All lines of the entries with "values" in them must be listed.

▶ **Available data**:

::::

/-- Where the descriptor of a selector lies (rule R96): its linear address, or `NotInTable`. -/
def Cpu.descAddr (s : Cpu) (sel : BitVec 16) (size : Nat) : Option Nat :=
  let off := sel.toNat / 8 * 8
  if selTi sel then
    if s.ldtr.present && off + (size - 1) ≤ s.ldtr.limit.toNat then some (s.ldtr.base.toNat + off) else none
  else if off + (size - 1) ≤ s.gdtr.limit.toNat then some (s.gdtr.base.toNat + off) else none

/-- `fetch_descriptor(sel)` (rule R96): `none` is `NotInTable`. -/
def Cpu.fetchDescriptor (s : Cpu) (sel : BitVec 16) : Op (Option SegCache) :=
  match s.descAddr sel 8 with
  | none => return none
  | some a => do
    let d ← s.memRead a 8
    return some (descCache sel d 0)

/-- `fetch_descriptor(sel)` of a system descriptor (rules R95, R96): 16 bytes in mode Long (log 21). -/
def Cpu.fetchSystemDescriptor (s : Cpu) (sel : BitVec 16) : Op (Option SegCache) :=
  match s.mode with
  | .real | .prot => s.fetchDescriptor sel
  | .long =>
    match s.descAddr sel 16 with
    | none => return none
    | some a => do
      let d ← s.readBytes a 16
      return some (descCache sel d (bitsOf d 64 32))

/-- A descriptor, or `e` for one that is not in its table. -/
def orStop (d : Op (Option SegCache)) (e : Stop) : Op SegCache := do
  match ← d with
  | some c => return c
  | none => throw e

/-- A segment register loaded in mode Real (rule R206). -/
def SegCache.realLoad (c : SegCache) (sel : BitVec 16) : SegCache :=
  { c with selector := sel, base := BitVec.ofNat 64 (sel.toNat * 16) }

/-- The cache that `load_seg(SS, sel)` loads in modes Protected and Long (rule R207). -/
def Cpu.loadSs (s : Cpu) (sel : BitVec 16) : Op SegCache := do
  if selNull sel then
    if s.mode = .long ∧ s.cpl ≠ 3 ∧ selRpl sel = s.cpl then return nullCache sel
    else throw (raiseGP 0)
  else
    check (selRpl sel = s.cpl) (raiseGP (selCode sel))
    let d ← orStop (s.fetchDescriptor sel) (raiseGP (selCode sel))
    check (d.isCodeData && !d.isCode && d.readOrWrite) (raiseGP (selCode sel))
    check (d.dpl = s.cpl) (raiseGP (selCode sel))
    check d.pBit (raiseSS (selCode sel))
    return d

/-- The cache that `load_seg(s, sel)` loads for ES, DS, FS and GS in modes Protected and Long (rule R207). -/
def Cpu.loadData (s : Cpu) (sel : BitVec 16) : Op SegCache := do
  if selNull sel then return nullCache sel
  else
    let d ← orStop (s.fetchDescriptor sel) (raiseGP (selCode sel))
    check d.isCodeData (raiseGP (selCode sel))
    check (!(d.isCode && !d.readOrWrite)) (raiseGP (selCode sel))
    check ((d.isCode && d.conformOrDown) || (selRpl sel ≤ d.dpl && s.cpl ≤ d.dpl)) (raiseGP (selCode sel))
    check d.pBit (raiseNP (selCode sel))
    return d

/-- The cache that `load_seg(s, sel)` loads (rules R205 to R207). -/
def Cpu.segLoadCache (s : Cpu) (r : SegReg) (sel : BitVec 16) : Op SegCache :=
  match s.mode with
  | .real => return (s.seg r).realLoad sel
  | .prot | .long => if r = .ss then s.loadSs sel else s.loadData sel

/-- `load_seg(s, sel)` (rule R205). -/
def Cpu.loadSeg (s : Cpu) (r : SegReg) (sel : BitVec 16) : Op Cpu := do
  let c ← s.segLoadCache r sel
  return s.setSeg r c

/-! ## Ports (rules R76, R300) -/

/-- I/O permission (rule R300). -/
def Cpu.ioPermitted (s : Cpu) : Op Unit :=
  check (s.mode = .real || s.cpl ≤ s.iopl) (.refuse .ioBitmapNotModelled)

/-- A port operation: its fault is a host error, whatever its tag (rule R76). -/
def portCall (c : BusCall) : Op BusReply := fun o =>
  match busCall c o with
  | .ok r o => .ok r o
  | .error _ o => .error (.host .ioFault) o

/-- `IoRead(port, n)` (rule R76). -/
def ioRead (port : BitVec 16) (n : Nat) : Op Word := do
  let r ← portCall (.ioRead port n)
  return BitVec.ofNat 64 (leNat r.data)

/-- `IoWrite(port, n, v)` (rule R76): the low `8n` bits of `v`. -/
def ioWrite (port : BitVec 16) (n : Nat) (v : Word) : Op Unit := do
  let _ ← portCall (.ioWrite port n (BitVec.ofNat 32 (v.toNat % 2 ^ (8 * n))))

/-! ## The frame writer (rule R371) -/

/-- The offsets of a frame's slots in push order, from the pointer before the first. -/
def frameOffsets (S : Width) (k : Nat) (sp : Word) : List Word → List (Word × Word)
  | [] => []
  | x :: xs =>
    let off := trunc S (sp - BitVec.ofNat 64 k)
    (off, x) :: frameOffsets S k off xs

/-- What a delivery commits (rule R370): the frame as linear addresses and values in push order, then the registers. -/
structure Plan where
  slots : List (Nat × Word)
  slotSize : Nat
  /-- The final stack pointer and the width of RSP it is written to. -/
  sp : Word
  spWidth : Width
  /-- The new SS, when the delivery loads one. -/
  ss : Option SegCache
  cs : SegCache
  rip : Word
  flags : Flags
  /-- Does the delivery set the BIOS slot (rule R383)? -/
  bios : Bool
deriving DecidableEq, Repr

::::

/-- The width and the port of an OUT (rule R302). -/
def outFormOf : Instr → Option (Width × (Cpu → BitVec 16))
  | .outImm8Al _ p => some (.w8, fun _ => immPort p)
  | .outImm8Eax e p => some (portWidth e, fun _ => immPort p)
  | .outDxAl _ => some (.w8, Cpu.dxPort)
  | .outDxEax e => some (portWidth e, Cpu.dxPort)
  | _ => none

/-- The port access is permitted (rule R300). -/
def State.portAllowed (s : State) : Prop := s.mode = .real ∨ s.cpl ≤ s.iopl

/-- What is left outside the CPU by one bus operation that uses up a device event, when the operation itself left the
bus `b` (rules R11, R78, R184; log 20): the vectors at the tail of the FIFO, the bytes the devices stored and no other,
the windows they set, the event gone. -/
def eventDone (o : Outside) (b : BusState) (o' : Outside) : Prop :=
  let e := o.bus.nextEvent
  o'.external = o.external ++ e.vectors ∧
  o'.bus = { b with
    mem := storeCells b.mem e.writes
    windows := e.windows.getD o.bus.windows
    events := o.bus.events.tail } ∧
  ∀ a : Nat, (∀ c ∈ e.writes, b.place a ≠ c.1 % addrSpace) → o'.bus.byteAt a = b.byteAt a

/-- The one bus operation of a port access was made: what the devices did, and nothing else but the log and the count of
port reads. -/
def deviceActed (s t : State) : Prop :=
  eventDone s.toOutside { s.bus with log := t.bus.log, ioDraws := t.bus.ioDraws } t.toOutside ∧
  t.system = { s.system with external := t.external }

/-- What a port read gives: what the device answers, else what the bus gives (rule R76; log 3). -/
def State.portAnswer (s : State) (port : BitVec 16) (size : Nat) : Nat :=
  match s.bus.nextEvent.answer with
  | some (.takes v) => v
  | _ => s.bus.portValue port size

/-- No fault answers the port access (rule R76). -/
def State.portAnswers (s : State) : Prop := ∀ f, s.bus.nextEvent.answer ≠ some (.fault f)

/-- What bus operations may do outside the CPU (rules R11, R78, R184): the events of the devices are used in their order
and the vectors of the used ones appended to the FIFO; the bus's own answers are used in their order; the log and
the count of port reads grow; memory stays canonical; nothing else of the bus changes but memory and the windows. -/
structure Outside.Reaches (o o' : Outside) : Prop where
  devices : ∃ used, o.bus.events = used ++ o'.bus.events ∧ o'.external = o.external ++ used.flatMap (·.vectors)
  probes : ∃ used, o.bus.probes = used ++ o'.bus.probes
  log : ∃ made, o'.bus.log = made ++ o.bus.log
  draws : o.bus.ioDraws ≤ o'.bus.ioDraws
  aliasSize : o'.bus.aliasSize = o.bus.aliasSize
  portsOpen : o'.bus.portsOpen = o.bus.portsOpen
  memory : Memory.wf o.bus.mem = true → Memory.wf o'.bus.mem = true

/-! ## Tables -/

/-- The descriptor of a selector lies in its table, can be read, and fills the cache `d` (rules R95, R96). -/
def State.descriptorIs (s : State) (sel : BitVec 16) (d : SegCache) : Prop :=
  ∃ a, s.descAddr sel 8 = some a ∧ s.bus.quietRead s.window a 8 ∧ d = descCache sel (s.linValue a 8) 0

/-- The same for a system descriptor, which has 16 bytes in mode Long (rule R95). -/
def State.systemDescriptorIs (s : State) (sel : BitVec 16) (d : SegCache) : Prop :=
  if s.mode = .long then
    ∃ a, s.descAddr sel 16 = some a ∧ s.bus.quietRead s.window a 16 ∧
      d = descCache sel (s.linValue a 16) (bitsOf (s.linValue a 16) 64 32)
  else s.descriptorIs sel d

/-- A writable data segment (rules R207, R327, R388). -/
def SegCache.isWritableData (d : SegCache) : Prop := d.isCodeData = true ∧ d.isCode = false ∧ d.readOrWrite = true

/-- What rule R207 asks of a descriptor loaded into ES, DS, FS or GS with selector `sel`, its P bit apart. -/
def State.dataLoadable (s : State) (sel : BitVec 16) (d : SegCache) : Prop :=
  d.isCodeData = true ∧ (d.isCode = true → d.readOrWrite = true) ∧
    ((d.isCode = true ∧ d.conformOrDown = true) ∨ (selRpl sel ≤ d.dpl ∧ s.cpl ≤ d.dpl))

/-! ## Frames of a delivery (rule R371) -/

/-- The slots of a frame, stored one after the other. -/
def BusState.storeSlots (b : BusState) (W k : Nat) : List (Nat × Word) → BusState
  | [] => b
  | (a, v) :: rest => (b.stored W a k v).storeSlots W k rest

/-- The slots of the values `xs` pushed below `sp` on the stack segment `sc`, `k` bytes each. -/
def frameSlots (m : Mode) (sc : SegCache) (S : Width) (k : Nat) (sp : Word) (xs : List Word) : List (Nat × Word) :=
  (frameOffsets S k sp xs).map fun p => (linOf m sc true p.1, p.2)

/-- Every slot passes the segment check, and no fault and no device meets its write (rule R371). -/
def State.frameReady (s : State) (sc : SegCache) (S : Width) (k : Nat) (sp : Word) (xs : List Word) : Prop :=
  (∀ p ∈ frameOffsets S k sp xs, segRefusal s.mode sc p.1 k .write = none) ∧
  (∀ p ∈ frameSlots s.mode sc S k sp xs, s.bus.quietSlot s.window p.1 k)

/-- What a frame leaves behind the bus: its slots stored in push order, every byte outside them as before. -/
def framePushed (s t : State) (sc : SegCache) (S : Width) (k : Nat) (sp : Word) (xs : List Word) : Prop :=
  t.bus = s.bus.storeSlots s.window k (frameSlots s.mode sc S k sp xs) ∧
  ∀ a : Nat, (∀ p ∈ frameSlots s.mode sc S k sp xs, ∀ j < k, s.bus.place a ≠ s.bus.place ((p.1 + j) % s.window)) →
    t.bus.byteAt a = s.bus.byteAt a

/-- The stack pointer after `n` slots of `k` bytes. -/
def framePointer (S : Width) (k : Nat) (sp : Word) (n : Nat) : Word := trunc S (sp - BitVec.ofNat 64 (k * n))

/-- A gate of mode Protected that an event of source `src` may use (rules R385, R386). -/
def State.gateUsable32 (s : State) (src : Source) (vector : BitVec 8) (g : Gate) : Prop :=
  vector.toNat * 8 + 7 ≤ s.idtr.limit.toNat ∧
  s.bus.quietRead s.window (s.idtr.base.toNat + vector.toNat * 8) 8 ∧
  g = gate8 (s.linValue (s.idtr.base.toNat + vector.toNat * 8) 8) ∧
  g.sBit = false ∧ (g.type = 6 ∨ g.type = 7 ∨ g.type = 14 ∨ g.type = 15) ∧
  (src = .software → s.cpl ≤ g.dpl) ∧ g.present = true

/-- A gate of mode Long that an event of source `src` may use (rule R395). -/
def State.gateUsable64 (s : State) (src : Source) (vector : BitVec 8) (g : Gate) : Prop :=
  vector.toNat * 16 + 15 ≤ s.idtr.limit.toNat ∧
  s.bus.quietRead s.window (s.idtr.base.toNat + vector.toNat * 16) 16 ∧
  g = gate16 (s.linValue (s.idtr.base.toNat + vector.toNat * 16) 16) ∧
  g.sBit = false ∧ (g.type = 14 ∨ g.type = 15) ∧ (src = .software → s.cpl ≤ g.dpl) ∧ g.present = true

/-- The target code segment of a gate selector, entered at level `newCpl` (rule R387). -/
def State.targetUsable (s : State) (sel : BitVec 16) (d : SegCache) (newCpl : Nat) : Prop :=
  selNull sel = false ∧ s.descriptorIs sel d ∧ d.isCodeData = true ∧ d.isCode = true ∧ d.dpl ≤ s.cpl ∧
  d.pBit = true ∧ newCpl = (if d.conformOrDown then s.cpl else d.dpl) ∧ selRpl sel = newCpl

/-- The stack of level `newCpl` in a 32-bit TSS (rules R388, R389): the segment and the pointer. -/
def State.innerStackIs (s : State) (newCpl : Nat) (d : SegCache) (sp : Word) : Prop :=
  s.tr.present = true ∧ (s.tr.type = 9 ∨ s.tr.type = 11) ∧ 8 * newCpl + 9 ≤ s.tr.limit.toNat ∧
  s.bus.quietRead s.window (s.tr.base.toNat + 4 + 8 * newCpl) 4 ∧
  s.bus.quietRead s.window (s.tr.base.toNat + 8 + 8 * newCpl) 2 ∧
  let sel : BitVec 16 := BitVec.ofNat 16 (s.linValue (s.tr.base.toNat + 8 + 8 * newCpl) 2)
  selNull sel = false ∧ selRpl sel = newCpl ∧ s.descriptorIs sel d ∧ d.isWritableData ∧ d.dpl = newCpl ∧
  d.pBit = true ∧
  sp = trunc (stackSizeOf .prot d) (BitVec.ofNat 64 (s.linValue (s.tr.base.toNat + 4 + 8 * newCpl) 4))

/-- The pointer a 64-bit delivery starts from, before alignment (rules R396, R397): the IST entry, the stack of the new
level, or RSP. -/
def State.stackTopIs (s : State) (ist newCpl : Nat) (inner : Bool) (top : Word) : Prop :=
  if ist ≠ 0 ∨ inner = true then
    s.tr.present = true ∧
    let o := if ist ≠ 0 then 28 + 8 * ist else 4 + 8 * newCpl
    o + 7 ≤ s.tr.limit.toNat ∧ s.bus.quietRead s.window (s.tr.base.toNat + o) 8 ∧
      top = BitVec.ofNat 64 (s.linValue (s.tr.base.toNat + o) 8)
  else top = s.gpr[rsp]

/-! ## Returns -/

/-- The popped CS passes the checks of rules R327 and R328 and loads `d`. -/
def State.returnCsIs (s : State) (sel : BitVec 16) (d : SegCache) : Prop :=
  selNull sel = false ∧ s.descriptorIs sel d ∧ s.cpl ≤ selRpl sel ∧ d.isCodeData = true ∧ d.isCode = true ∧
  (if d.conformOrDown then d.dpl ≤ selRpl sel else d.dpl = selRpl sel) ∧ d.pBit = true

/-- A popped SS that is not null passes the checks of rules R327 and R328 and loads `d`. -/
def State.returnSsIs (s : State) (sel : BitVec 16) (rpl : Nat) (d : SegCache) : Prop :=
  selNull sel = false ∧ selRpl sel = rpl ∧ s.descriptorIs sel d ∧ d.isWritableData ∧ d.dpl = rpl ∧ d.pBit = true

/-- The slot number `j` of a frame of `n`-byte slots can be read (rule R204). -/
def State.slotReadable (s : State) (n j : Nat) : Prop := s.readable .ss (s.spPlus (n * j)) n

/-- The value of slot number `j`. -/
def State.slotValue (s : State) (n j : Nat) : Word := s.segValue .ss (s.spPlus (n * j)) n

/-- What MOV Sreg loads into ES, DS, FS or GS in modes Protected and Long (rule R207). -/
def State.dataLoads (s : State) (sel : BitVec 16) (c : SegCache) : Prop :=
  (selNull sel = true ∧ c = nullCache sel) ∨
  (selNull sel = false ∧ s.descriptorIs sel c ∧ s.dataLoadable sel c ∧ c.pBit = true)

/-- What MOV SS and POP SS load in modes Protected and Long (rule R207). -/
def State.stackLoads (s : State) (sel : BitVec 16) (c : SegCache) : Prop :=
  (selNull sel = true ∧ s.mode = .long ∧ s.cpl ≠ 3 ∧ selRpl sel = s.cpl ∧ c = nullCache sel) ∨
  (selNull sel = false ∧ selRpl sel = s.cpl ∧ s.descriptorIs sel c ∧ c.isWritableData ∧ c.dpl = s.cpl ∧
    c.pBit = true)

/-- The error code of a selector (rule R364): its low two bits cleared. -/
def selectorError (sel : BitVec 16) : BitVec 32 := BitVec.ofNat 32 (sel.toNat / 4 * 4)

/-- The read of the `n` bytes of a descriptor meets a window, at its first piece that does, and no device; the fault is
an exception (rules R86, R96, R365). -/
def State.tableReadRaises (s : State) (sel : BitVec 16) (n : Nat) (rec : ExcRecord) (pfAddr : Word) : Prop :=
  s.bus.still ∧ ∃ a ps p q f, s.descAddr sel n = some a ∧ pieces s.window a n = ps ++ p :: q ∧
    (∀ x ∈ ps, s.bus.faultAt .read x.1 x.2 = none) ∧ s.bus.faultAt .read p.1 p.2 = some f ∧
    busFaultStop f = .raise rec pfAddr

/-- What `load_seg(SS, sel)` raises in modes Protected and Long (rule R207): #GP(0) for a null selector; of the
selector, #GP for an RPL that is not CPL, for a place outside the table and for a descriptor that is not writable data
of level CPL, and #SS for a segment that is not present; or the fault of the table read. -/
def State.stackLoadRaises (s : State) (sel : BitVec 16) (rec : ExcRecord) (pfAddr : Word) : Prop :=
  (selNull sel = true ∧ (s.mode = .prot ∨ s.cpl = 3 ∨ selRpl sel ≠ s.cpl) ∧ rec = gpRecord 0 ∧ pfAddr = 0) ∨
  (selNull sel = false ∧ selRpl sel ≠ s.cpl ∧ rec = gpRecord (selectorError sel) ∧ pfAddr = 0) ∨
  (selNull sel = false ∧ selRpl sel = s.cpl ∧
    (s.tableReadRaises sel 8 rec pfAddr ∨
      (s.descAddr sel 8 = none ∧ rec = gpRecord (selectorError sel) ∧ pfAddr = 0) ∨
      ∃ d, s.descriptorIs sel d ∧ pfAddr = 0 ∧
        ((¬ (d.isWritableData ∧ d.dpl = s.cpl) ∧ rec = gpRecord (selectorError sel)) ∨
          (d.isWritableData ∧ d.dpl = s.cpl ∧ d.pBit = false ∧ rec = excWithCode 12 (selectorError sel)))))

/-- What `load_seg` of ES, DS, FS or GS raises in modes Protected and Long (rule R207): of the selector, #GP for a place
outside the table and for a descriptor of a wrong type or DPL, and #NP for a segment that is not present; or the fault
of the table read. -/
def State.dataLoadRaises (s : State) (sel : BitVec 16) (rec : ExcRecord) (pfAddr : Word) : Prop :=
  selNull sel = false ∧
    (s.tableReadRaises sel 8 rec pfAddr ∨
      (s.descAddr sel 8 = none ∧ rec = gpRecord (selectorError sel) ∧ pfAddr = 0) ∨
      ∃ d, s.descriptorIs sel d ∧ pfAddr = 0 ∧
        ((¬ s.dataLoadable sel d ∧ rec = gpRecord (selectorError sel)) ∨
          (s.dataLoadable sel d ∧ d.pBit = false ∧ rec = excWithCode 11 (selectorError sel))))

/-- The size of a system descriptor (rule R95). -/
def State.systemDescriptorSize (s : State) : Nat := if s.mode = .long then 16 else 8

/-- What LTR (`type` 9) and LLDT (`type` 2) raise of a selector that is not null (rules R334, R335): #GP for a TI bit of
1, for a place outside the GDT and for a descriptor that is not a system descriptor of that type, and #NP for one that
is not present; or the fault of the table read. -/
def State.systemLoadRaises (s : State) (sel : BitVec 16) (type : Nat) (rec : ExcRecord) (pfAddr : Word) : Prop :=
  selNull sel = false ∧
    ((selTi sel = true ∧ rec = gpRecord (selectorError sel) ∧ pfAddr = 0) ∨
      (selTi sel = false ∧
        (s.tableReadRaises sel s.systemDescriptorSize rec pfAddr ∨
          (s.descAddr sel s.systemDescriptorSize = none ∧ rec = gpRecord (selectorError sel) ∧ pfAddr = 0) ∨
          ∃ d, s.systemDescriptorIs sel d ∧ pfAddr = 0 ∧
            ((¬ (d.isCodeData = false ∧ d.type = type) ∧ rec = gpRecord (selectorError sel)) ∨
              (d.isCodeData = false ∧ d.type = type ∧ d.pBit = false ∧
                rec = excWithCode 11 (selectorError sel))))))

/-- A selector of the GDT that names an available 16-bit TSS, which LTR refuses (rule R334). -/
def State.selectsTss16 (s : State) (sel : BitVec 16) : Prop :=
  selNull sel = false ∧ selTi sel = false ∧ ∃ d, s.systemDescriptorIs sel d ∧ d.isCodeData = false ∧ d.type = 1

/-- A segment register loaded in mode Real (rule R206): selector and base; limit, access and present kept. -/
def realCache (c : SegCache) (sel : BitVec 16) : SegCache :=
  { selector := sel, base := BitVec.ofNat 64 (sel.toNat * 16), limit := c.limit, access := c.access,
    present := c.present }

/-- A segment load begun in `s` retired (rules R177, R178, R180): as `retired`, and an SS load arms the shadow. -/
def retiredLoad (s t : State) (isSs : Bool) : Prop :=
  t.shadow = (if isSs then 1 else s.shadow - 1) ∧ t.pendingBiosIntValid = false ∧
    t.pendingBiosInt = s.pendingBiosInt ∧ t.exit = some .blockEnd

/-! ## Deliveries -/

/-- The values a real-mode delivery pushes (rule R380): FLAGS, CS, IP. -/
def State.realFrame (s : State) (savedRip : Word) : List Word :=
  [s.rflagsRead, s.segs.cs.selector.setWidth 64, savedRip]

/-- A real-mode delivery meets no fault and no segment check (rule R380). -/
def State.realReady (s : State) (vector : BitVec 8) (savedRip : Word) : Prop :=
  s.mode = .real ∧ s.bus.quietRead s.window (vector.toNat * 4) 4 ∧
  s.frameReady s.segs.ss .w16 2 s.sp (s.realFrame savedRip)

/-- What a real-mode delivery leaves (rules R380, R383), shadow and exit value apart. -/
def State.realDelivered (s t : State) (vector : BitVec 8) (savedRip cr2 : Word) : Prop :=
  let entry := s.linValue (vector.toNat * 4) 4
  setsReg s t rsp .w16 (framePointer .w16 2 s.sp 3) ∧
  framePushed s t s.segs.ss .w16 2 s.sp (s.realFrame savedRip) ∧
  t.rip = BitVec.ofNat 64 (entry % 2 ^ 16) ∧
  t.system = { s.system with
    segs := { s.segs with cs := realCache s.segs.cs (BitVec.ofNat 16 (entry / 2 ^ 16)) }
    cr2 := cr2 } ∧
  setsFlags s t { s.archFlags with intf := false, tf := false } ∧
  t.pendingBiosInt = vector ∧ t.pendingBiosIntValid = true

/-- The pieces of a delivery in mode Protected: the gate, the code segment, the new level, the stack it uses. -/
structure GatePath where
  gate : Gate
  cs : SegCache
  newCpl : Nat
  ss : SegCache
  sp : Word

::::

▶ **Answer to this problem**:
/-- What a delivery commits (rule R370): the frame as linear addresses and values in push order, then the registers. -/
/-- The slots of the values `xs` pushed below `sp` on the stack segment `sc`, `k` bytes each. -/
/-- The values a real-mode delivery pushes (rule R380): FLAGS, CS, IP. -/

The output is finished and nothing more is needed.